Release 53
(Apr 28, 2024):
A sum of 2,676 new QTL/associations have been curated into the
database (New additions less obsolete/retracted ones: Catfish: 0;
Cattle: 512; Chicken: 322; Goat: 300; Horse: 1; Pig: 1,193;
Sheep: 348).
To date, the current total number of QTL in the database: 266,160
(less all linkage map based QTL data that was put on archive since the
last release).
[Breakdown by species -- Cattle: 191,181 (on 680 traits);
Chicken: 15,581 (on 372 traits); Goat: 1,501 (on 26 traits); Horse:
2,216 (on 65 traits); Pig: 48,875 (on 673 traits); Sheep: 4,605
(on 272 traits); Rainbow trout: 2,201 (on 47 traits)].
(
This is a joint release with the 21st CorrDB
release.)
In addition, as part of our data quality assurance efforts, updates were
continually made to previously curated data.
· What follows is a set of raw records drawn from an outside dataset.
/-! `State.dropCmd` -/
@[simp] theorem State.dropCmd_pending (s : State) (c : Cmd) : (s.dropCmd c).pending = s.pending := rfl
@[simp] theorem State.dropCmd_clock (s : State) (c : Cmd) : (s.dropCmd c).clock = s.clock := rfl
@[simp] theorem State.dropCmd_free (s : State) (c : Cmd) : (s.dropCmd c).free = s.free := rfl
@[simp] theorem State.dropCmd_fuses (s : State) (c : Cmd) : (s.dropCmd c).fuses = s.fuses := rfl
@[simp] theorem State.dropCmd_regs (s : State) (c : Cmd) : (s.dropCmd c).regs = s.regs := rfl
@[simp] theorem State.dropCmd_analog (s : State) (c : Cmd) : (s.dropCmd c).analog = s.analog := rfl
@[simp] theorem State.dropCmd_reel (s : State) (c : Cmd) : (s.dropCmd c).reel = s.reel := rfl
@[simp] theorem State.dropCmd_host (s : State) (c : Cmd) : (s.dropCmd c).host = s.host := rfl
@[simp] theorem State.dropCmd_fru (s : State) (c : Cmd) : (s.dropCmd c).fru = s.fru := rfl
@[simp] theorem State.dropCmd_recs (s : State) (c : Cmd) : (s.dropCmd c).recs = s.recs := rfl
@[simp] theorem State.dropCmd_fences (s : State) (c : Cmd) : (s.dropCmd c).fences = s.fences := rfl
@[simp] theorem State.dropCmd_queues (s : State) (c : Cmd) : (s.dropCmd c).queues = s.queues := rfl
@[simp] theorem State.dropCmd_parts (s : State) (c : Cmd) : (s.dropCmd c).parts = s.parts := rfl
@[simp] theorem State.dropCmd_cores (s : State) (c : Cmd) : (s.dropCmd c).cores = s.cores := rfl
@[simp] theorem State.dropCmd_carrier (s : State) (c : Cmd) : (s.dropCmd c).carrier = s.carrier := rfl
@[simp] theorem State.dropCmd_links (s : State) (c : Cmd) : (s.dropCmd c).links = s.links := rfl
@[simp] theorem State.dropCmd_ports (s : State) (c : Cmd) : (s.dropCmd c).ports = s.ports := rfl
@[simp] theorem State.dropCmd_lasers (s : State) (c : Cmd) : (s.dropCmd c).lasers = s.lasers := rfl
@[simp] theorem State.dropCmd_power (s : State) (c : Cmd) : (s.dropCmd c).power = s.power := rfl
@[simp] theorem State.dropCmd_mode (s : State) (c : Cmd) : (s.dropCmd c).mode = s.mode := rfl
@[simp] theorem State.dropCmd_injects (s : State) (c : Cmd) : (s.dropCmd c).injects = s.injects := rfl
@[simp] theorem State.dropCmd_bists (s : State) (c : Cmd) : (s.dropCmd c).bists = s.bists := rfl
@[simp] theorem State.dropCmd_gondola (s : State) (c : Cmd) : (s.dropCmd c).gondola = s.gondola := rfl
@[simp] theorem State.dropCmd_sec (s : State) (c : Cmd) : (s.dropCmd c).sec = s.sec := rfl
@[simp] theorem State.dropCmd_book (s : State) (c : Cmd) : (s.dropCmd c).book = s.book := rfl
@[simp] theorem State.dropCmd_msix (s : State) (c : Cmd) : (s.dropCmd c).msix = s.msix := rfl
@[simp] theorem State.dropCmd_vfs (s : State) (c : Cmd) : (s.dropCmd c).vfs = s.vfs := rfl
@[simp] theorem State.dropCmd_edge (s : State) (c : Cmd) : (s.dropCmd c).edge = s.edge := rfl
@[simp] theorem State.dropCmd_rehearsal (s : State) (c : Cmd) : (s.dropCmd c).rehearsal = s.rehearsal := rfl
@[simp] theorem State.dropCmd_fresh (s : State) (c : Cmd) : (s.dropCmd c).fresh = s.fresh := rfl
@[simp] theorem State.dropCmd_out (s : State) (c : Cmd) : (s.dropCmd c).out = s.out := rfl
@[simp] theorem State.dropCmd_get (s : State) (c : Cmd) (y : Field) (j : Nat) : (s.dropCmd c).get y j = s.get y j := rfl
@[simp] theorem State.dropCmd_getA (s : State) (c : Cmd) (y : Field) (j : Nat) : (s.dropCmd c).getA y j = s.getA y j := rfl
@[simp] theorem State.dropCmd_part (s : State) (c : Cmd) (j : Nat) : (s.dropCmd c).part j = s.part j := rfl
@[simp] theorem State.dropCmd_core (s : State) (c : Cmd) (j : Nat) : (s.dropCmd c).core j = s.core j := rfl
@[simp] theorem State.dropCmd_port (s : State) (c : Cmd) (j : Nat) : (s.dropCmd c).port j = s.port j := rfl
@[simp] theorem State.dropCmd_laser (s : State) (c : Cmd) (j : Nat) : (s.dropCmd c).laser j = s.laser j := rfl
@[simp] theorem State.dropCmd_domain (s : State) (c : Cmd) (j : Nat) : (s.dropCmd c).domain j = s.domain j := rfl
@[simp] theorem State.dropCmd_queueSt (s : State) (c : Cmd) (j : Nat) : (s.dropCmd c).queueSt j = s.queueSt j := rfl
@[simp] theorem State.dropCmd_tracker (s : State) (c : Cmd) (j : Nat) : (s.dropCmd c).tracker j = s.tracker j := rfl
@[simp] theorem State.dropCmd_link (s : State) (c : Cmd) (j : Nat) : (s.dropCmd c).link j = s.link j := rfl
@[simp] theorem State.dropCmd_msixOf (s : State) (c : Cmd) (j : Nat) : (s.dropCmd c).msixOf j = s.msixOf j := rfl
This release is with the following updates:
(1)
All linkage-map based data are excluded from data downloads since they have
been separated and archived upon last QTLdb
release (#52). As a result, you may expect to see a reduction in total
data number in the current data summaries on the web.
(2)
In addition to mapped data deposition for downloads for supported genome
assemblies, we have also included a copy of all curated data deposition (data
reported on various genome assemblies, in .tsv file format). This data set
has either SNP information OR genome locations on a particular genome which
may be lifted to a target genome by users employing a method of their choice.
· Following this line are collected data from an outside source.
-- ==== Sys2Proof/Tests/Slice0.lean ====
section
/-! SUPPORT. The model's own tests: each check of WellFormed refuses an ill-formed term; a few values worked out from the spec; and for
every statement with hypotheses a state and operands that meet them, clause by clause. -/

namespace Sys2Proof.Tests

set_option Elab.async false

open Sys2Proof Sys2Proof.Machine Sys2Proof.Safety

/-- A frame of one word, a short one: its check sum is soon computed. -/
def frame1 (cls type : Nat) : WslFrame := sealFrame ⟨[], 0, cls, true, 1, type, 0, 0, 0, List.replicate 64 0⟩

/-- A class 0 message. -/
def msg1 (type : Nat) : Msg := ⟨type, false, 0, 7, List.replicate 56 0⟩

/-! ### Well-formed commands -/

theorem test_wf_frame : Instr.wf (.wslFrame 0 (frame1 2 1)) = true ∧
    Instr.wf (.wslFrame 0 { frame1 2 1 with errors := [⟨8, 0, 0, 1⟩] }) = false ∧
    Instr.wf (.wslFrame 0 { frame1 2 1 with errors := [⟨0, 0, 17, 1⟩] }) = false ∧
    Instr.wf (.wslFrame 0 { frame1 2 1 with errors := [⟨0, 0, 0, 1024⟩] }) = false ∧
    Instr.wf (.wslFrame 0 { frame1 2 1 with crc := 2 ^ 32 }) = false ∧
    Instr.wf (.shardData 0 { frame1 2 1 with cls := 8 }) = false ∧
    Instr.wf (.collectivePiece 0 { frame1 3 0 with version := 16 }) = false ∧
    Instr.wf (.activationRows 0 { frame1 3 1 with type := 256 }) = false ∧
    Instr.wf (.bulkRows 0 { frame1 4 0 with dst := 2 ^ 32 }) = false ∧
    Instr.wf (.wslFrame 0 { frame1 2 1 with src := 2 ^ 32 }) = false ∧
    Instr.wf (.wslFrame 0 { frame1 2 1 with seq := 2 ^ 32 }) = false ∧
    Instr.wf (.wslFrame 0 { frame1 2 1 with payload := List.replicate 63 0 }) = false := by decide +kernel

theorem test_wf_frame_length : WslFrame.wf { frame1 2 1 with short := false, payload := List.replicate 5184 0 } = false ∧
    WslFrame.wf { frame1 2 1 with payload := List.replicate 576 0 } = false ∧
    WslFrame.wf { frame1 2 1 with short := false, payload := List.replicate 576 0 } = true := by decide +kernel

theorem test_wf_message : Instr.wf (.assign 0 (msg1 2)) = true ∧ Instr.wf (.assign 0 (msg1 256)) = false ∧
    Instr.wf (.ack 0 { msg1 3 with port := 64 }) = false ∧ Instr.wf (.laneFail 0 { msg1 4 with seq := 2 ^ 32 }) = false ∧
    Instr.wf (.laneSwitch 0 { msg1 5 with body := [] }) = false ∧ Instr.wf (.narrow 0 (msg1 6)) = true ∧
    Instr.wf (.retrainReq 0 { msg1 7 with body := [] }) = false := by decide

theorem test_wf_access : Instr.wf (.registerWrite .pf 8 8 (2 ^ 64 - 1)) = true ∧ Instr.wf (.registerWrite .pf 4 8 0) = false ∧
    Instr.wf (.registerWrite .pf 4 4 (2 ^ 32)) = false ∧ Instr.wf (.registerWrite .pf 0 2 0) = false ∧
    Instr.wf (.badAccess .pf 0 4 true) = false ∧ Instr.wf (.badAccess .pf 2 4 true) = true := by decide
In this way, we are not holding back any data just because of the inability
to lift *some* data to some assemblies due to unavailability of mapped SNPs
on that build.
(3)
In addition to JBrowse built for QTLdb, we are setting up the newer JBrowse2
as an experimental alternative to display chromosomal mappings for default
reference genomes. In the meantime, we have retired the GBrowse display from
the site (which was used for QTLdb data display since 2009). Currently, the
JBrowse2 setup is in preliminary tests and you may expect to see improvements
in the next few months. Our goal is to gradually phase out our in-house
chromosomal data display tool.
(4)
The Frequently Asked Questions list has been
updated with some newly added Q&A, such as "why the data counts on each build
within a species are not the same", etc.